#### DIRECTIONS:
Repeat exactly every line that comes at or after the line containing "mode := if writesMode", through the end of the entries below.

#### RECORDS FOR PROCESSING:
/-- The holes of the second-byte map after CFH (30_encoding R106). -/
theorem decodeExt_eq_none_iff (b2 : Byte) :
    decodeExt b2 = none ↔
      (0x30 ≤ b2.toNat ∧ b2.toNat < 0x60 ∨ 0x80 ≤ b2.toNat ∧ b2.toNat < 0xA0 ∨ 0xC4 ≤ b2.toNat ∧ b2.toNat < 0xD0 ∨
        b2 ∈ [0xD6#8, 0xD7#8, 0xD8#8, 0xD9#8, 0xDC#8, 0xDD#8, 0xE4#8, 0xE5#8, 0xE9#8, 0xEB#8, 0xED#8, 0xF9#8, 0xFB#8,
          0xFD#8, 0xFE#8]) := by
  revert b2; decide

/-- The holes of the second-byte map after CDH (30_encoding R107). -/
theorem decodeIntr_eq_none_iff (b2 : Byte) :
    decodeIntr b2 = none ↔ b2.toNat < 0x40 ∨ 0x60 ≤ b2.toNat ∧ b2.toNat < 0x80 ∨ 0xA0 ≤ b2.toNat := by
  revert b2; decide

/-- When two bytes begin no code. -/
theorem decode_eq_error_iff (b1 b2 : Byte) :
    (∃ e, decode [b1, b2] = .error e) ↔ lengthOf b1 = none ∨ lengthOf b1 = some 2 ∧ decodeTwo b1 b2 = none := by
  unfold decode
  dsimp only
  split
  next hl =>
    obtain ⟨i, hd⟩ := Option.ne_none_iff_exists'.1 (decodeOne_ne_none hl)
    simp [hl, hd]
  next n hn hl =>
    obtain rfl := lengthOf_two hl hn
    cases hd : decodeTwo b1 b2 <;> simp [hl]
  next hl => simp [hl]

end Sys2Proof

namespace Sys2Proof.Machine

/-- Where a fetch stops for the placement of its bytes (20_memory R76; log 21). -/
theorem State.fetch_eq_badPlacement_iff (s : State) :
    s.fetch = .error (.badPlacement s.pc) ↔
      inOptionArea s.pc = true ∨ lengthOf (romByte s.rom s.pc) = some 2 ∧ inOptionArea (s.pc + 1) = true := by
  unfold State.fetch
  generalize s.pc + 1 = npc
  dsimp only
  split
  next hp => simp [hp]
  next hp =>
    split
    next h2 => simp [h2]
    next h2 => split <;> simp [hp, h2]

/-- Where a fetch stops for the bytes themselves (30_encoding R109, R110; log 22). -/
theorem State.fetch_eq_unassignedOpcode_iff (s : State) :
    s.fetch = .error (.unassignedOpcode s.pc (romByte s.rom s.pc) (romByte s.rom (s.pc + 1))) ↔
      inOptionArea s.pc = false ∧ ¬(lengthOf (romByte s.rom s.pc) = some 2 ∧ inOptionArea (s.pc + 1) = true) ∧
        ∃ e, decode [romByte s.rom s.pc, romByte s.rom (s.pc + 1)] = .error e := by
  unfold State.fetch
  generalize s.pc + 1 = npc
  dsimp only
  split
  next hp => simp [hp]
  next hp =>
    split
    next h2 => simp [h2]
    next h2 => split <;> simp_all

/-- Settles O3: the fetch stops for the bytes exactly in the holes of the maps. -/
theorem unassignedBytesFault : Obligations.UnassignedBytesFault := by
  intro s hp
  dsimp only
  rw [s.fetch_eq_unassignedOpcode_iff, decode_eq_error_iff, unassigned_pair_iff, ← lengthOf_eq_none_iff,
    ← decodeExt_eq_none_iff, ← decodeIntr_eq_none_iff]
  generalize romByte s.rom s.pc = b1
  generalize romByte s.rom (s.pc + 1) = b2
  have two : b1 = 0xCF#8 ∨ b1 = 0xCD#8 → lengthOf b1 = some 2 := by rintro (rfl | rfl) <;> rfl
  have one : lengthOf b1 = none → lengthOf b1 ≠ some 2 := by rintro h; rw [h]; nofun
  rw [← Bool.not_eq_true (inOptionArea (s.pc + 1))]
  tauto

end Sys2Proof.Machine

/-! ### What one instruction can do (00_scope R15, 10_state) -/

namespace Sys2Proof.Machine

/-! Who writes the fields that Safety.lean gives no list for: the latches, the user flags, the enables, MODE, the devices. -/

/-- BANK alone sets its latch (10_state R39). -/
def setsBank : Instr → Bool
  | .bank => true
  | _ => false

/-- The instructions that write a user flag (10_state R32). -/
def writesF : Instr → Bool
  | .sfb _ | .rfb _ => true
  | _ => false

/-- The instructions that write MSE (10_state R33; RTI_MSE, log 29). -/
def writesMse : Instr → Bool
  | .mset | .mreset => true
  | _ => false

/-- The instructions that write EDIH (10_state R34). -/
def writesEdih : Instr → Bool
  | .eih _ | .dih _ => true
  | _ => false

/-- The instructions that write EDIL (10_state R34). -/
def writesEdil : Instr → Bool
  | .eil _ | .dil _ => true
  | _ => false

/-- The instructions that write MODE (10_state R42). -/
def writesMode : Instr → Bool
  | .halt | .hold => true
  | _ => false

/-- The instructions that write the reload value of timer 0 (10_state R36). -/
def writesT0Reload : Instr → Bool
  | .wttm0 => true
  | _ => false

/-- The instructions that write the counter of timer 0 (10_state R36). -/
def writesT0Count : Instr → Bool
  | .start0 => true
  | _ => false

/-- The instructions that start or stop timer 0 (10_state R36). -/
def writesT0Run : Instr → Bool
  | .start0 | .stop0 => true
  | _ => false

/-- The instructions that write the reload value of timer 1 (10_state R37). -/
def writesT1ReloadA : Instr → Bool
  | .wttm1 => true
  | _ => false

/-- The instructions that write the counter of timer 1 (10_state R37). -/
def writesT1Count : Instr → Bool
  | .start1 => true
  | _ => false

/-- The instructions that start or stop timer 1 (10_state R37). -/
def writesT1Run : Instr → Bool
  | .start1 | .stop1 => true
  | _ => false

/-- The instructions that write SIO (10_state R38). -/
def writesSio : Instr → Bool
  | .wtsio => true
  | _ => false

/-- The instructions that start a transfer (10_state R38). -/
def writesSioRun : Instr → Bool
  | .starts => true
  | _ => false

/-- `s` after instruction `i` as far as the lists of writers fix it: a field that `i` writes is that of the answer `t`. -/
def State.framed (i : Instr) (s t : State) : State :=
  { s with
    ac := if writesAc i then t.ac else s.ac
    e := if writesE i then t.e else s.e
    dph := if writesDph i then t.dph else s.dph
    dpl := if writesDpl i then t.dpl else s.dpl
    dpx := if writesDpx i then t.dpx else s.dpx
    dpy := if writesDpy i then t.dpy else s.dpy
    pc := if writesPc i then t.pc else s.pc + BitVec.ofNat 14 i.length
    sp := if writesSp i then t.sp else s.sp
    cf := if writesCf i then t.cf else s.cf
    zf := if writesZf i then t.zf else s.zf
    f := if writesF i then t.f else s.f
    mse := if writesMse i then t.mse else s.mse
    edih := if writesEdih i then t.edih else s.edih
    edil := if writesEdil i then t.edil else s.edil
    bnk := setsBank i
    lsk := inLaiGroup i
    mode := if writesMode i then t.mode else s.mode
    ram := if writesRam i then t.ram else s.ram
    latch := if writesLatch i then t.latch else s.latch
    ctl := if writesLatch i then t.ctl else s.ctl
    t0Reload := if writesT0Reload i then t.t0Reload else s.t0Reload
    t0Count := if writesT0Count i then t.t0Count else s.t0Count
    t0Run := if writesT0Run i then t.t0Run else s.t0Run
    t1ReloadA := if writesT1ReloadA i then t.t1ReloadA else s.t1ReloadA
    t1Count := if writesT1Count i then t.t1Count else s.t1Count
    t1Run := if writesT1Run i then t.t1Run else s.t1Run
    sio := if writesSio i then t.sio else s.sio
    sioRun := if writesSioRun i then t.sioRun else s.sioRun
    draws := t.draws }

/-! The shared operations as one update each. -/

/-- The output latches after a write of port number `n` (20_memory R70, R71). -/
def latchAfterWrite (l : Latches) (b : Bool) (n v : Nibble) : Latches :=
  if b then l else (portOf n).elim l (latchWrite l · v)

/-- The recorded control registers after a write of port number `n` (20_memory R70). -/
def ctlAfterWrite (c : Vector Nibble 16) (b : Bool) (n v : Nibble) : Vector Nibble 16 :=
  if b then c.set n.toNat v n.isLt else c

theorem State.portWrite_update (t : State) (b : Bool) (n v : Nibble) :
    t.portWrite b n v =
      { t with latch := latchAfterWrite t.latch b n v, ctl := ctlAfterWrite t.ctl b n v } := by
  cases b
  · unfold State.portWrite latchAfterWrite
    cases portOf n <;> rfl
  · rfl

#### RESPONSE AREA:
    mode := if writesMode i then t.mode else s.mode
    ram := if writesRam i then t.ram else s.ram
    latch := if writesLatch i then t.latch else s.latch
    ctl := if writesLatch i then t.ctl else s.ctl
    t0Reload := if writesT0Reload i then t.t0Reload else s.t0Reload
    t0Count := if writesT0Count i then t.t0Count else s.t0Count
    t0Run := if writesT0Run i then t.t0Run else s.t0Run
    t1ReloadA := if writesT1ReloadA i then t.t1ReloadA else s.t1ReloadA
    t1Count := if writesT1Count i then t.t1Count else s.t1Count
    t1Run := if writesT1Run i then t.t1Run else s.t1Run
    sio := if writesSio i then t.sio else s.sio
    sioRun := if writesSioRun i then t.sioRun else s.sioRun
    draws := t.draws }

/-! The shared operations as one update each. -/

/-- The output latches after a write of port number `n` (20_memory R70, R71). -/
def latchAfterWrite (l : Latches) (b : Bool) (n v : Nibble) : Latches :=
  if b then l else (portOf n).elim l (latchWrite l · v)

/-- The recorded control registers after a write of port number `n` (20_memory R70). -/
def ctlAfterWrite (c : Vector Nibble 16) (b : Bool) (n v : Nibble) : Vector Nibble 16 :=
  if b then c.set n.toNat v n.isLt else c

theorem State.portWrite_update (t : State) (b : Bool) (n v : Nibble) :
    t.portWrite b n v =
      { t with latch := latchAfterWrite t.latch b n v, ctl := ctlAfterWrite t.ctl b n v } := by
  cases b
  · unfold State.portWrite latchAfterWrite
    cases portOf n <;> rfl
  · rfl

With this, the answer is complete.